Amisi regrets lacking proper advisors in his career as he found himself hopping from one team to another.

He believes if he had a manager who could at least advise him on some of the decisions to make he could have done better in his career.

“The fact that you will be on demand, I lacked proper advice because you can see that I couldn’t stay at one place for long. And also when I get to that team they would want to make me work so hard that even if you tell them that you are feeling some pain they will still make you play.

“I won’t disclose names of the teams but there are a number of games that I ended up being injected with pain killers before the game so that I can just play but after the game no one would do a follow up.

“So I can say that led me to so many injuries because they were not healing and I was not getting medical help,” he says.

However, he added that he was happy to learn that the artificial turf was going to be removed.

“That turf was so hard. It is not recommended to play in a surface like that. That is the reason why when I felt I was really affected because it’s a hard surface.

“When I heard that they were removing the artificial turf I was so happy because I can say there are a number of people that were affected by that surface.”
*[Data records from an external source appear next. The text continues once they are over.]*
/-- R127 and the rules it names: the value of every piece of state at the start of a reset. VDD, the pins NRST and WLOCK and
what waits outside are those of the outside. The answer lines carry no answer and the model's own numbers begin at 0
(assumption logs 10, 12). -/
def State.hasResetValues (t : State) : Prop :=
  (t.lines = ⟨none⟩ ∧ t.queue = [] ∧ t.drain = none ∧ t.nextPos = 0 ∧
    t.engine = ⟨Vector.replicate 4 none, Vector.replicate 8 .free, [], 64, 1, 0⟩) ∧
  t.classifier = ⟨Vector.replicate 8 ⟨false, 0, 0, ⟨.posted, .prefetch, .off, false⟩⟩, ⟨.posted, .prefetch, .off, false⟩, 0⟩ ∧
  t.journal = ⟨0, 0, .off, 1, 0, []⟩ ∧ t.port = ⟨none, 16, .write, [], false⟩ ∧
  (t.startup.portState = .starting ∧ t.startup.phase = .loading ∧ t.startup.loadResult = .none ∧
    t.startup.mode = .hold ∧ t.startup.rollbackResult = .none ∧ t.startup.skipped = 0 ∧ t.startup.shadow = [] ∧
    t.startup.procedure = .idle ∧ t.startup.rollPartial = false) ∧
  (t.supply.state = .fail ∧ t.supply.nwarnLow = true ∧ t.supply.warnLevel = 2 ∧ t.supply.begunAfresh ∧
    t.supply.wlock = false ∧ t.supply.wlockTimer = some 1 ∧ t.supply.software = false ∧
    t.supply.latches = ⟨false, false, false, true, false, false⟩) ∧
  t.faults = ⟨Vector.replicate 9 .noTraffic, ⟨0, 0, 0, 0, 0, 0⟩, 0, 0x1FF, false, false⟩ ∧
  t.mgmt = ⟨.idle, [], none, [], [], 0, false, none, .none⟩

/-! ### Comparisons of VDD -/

/-- R145: the timer of a condition that held before or not and holds now or not: started where it begins to hold, stopped
where it ends, and otherwise as it was. -/
def Timer.follows (before now : Bool) (time : Nat) (t t' : Timer) : Prop :=
  (now = true → t' = if before then t else some time) ∧ (now = false → before = true ∨ t = none → t' = none)

/-- R145, R147: the filters of a unit after comparisons that give w for VWARN and b for VFAIL. That the filter of a risen VFAIL
comparison is one of its own is the model's reading (assumption log 6). -/
def SupplyUnit.timersFollow (u : SupplyUnit) (w b : Bool) (t : SupplyTimers) : Prop :=
  Timer.follows u.belowWarn w 8 u.timers.belowWarn t.belowWarn ∧
  Timer.follows u.belowFail b 2 u.timers.belowFail t.belowFail ∧
  Timer.follows (!u.belowWarn) (!w) 100 u.timers.notBelowWarn t.notBelowWarn ∧
  Timer.follows (u.belowWarn && !u.belowFail) (w && !b) 100 u.timers.between t.between ∧
  t.failRisen = if b = u.belowFail then u.timers.failRisen else if b = false ∧ u.state = .fail then some 100 else none

/-- R144, R147: the state after fresh comparisons at a level of VDD with a WARN level, with the timers t: the comparator
outputs; a watch, opened where a change starts a filter in the present state and closed where it starts none; and the GLITCH
latch, set where a comparison went back under an open watch, with its event. Nothing else changes. -/
def State.compared (s : State) (level : SupplyLevel) (warn : BitVec 2) (t : SupplyTimers) : State :=
  let w := decide (SupplyLevel.volts level < 300 - 10 * warn.toNat)
  let b := decide (SupplyLevel.volts level < 255)
  let u := s.supply
  let glitch := (w != u.belowWarn && u.warnWatch) || (b != u.belowFail && u.failWatch)
  { s with
    supply := { u with
      level := level, warnLevel := warn, belowWarn := w, belowFail := b, timers := t
      warnWatch := if w = u.belowWarn then u.warnWatch else if w then u.state == .normal else u.state != .normal
      failWatch := if b = u.belowFail then u.failWatch else if b then u.state != .fail else u.state == .fail
      latches := { u.latches with glitch := u.latches.glitch || glitch } }
    faults := if glitch && !u.latches.glitch then (s.raise .inhibit).faults else s.faults }

/-! ### Images and lines -/

/-- The n bytes at an offset of a configuration image, as a number (R178, 6.3 of 00_scope.md). -/
def imageAt (im : Image) (off n : Nat) : Nat := im.toNat / 256 ^ (75 - off - n) % 256 ^ n

/-- The n bytes at an offset of a line, as a number (R176, 6.3 of 00_scope.md). -/
def lineAt (l : Line) (off n : Nat) : Nat := l.toNat / 256 ^ (64 - off - n) % 256 ^ n

/-- R17, Table 11-1: an attribute byte that carries a guard mode and no bit without a meaning. -/
def attributeByteLegal (b : Nat) : Prop := b / 8 % 4 ≠ 3 ∧ b < 64

/-- Table 11-1: the attribute set that a byte spells. -/
def Attributes.spelled (a : Attributes) (b : Nat) : Prop :=
  [WriteMode.posted, .durable, .readOnly, .noAccess][b % 4]? = some a.writeMode ∧
    [ReadMode.prefetch, .single][b / 4 % 2]? = some a.readMode ∧
    [GuardMode.off, .all, .hashed][b / 8 % 4]? = some a.guardMode ∧ a.verify = decide (b / 32 % 2 = 1)

/-- R131, R132, R178: the image loads: marker, version, length, checksum, and a legal value in every field. -/
def imageLegal (im : Image) : Prop :=
  imageAt im 0 1 = 0xC3 ∧ imageAt im 1 1 = 1 ∧ imageAt im 2 2 = 75 ∧
    imageAt im 73 2 = ((List.range 73).map fun i => imageAt im i 1).sum % 65536 ∧
    attributeByteLegal (imageAt im 4 1) ∧
    (∀ i < 8, imageAt im (5 + 6 * i) 2 ≤ imageAt im (7 + 6 * i) 2 ∧ imageAt im (7 + 6 * i) 2 ≤ 16383 ∧
      attributeByteLegal (imageAt im (9 + 6 * i) 1) ∧ imageAt im (10 + 6 * i) 1 ≤ 1) ∧
    (imageAt im 63 2 ≤ 1024 ∧ imageAt im 61 2 ≤ 16383 ∧ imageAt im 61 2 + imageAt im 63 2 ≤ 16384) ∧
    imageAt im 65 1 ≤ 1 ∧
    (imageAt im 66 1 ≠ 0 ∧ imageAt im 67 1 ≠ 0 ∧ imageAt im 68 1 ≤ 3 ∧ imageAt im 69 1 ≤ 3) ∧
    imageAt im 70 2 < 512 ∧ imageAt im 72 1 ≤ 1

/-! ### Operations at the memory port -/

/-- R113, R115, R117: the command ends the operation in success, with the bytes that its owner is given. -/
def Operation.succeedsBy (op : Operation) (data : Line) : Instr → Prop
  | .memoryAnswer (.ok bytes) false =>
    (op.phase = .awaiting ∧ op.kind = .lineRead ∧ data = bytes) ∨
      (op.phase = .awaiting ∧ op.kind = .lineWrite ∧ op.verify = false ∧ data = 0) ∨
      (op.phase = .verifying ∧ agreeOn op.mask op.data bytes = true ∧ data = 0)
  | _ => False

/-- R113, R115, R116, R117: the command ends the operation in failure: its last attempt gets BUSY, ERROR or no answer, or its
verify read at the attempt limit does, or differs. -/
def Operation.failsBy (op : Operation) : Instr → Prop
  | .memoryAnswer .busy false => op.limit ≤ op.attempts ∧ (op.phase = .awaiting ∨ op.phase = .verifying)
  | .memoryAnswer .error false => op.limit ≤ op.attempts ∧ (op.phase = .awaiting ∨ op.phase = .verifying)
  | .attemptTimeout => op.limit ≤ op.attempts ∧ (op.phase = .awaiting ∨ op.phase = .verifying)
  | .memoryAnswer (.ok bytes) false =>
    op.limit ≤ op.attempts ∧ op.phase = .verifying ∧ agreeOn op.mask op.data bytes = false
  | _ => False

/-- R109, R112, R113: the port has just issued the first attempt of an operation that is not verified, under the attempt
limit, a prefetch under limit 1; `lists` is the failure kind and the region index that it was granted with, none for a
prefetch. -/
def State.justIssued (s : State) (kind : OpKind) (line : Nat) (owner : Owner) (lists : Option (FailureKind × Fin 10)) : Prop :=
  ∃ o, s.port.op = some o ∧ o.kind = kind ∧ o.line = line ∧ o.owner = owner ∧ o.verify = false ∧
    o.limit = (if owner = .prefetch then 1 else s.port.attemptLimit.toNat) ∧ o.attempts = 1 ∧ o.phase = .awaiting ∧
    o.failure = lists.map (·.1) ∧ ∀ x, lists = some x → o.region = x.2

/-- R58, R64: a place of the table holds a ready WAITING read entry of the line. -/
def State.readyRead (s : State) (line : Nat) (q : Fin 4) (f : DelayedEntry) : Prop :=
  s.engine.table[q] = some f ∧ f.kind = .read ∧ f.state = .waiting ∧ f.body.line = line ∧ s.noWriteBefore f.body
“It’s the same pitch that made me shine, it holds all the glory and good moments for me and also the worst nightmare because that’s the same venue I got injured in,” he adds

He said lack of funds also made him forego the option of getting help. He had to choose between fending for his family and raising funds for the injured leg.”

“It was a hard decision. I had to give up on my career so that I can look for other means to help the family. I couldn’t continue to play because the more I played the more I got hurt and the more I needed medical help,” he said.

Currently he is looking after his family and also his late siblings’ children.

“I am the only surviving male child in my family. We were four boys and the other three are all late. They left behind children that I am taking care of.

“For myself I have a daughter who is now 10-years old. So I must make sure that all of them get the same. I am also looking after my ailing mother.

He added: “Currently, I am not employed. I used to be but this injury sometimes it makes it hard for me to walk so I am now home and managing a Zimdancehall artist Bernard “Liquid Yonke” Hweta.”

Amisi remembers the year where he was supposed to leave for Malta.

He said he made a decision which was based on emotions and love for his team, Dynamos.

“In 2005 I  had a chance to go abroad, there was this country called Malta that I wanted to go but Dembare came back looking for me. I felt for my team as they were battling relegation. So we helped the team to survive.”

He played alongside the likes of Norman Maroto, Samson Choruwa, Eddie Mashiri, Leo Kurauzvione amongst many other players. His wish is to start a football Academy.

“For me to be a star it was because of someone. I want to start an Academy just to impart my knowledge to the youngsters and nurture their talent. You find that there seems like there is no competition in the national team because our junior policy is now dead.

“During our time, Dynamos vs CAPS United under 13 it would be war. So I think there is no push. I wish to revive that. If I can get help, and funding I am willing to give it my all.”

Amisi believes he could have made it to the national team but says, “I think it’s just cruelty in Zimbabwe because I remember the Warriors coach once wanted me in the national team but he was made to believe that I was too short.”

However, the former star is appealing to well-wishers to help him get medical help. “The last time I made consultations, the specialists in South Africa were talking about something like US$300 but as I said earlier I couldn’t raise that amount. If I can get someone to help me I will forever be grateful. I am always in pain to the extent that I breakdown especially during winter it is something else.

“So, please help me so that I can be able to fulfil my dream,” he says.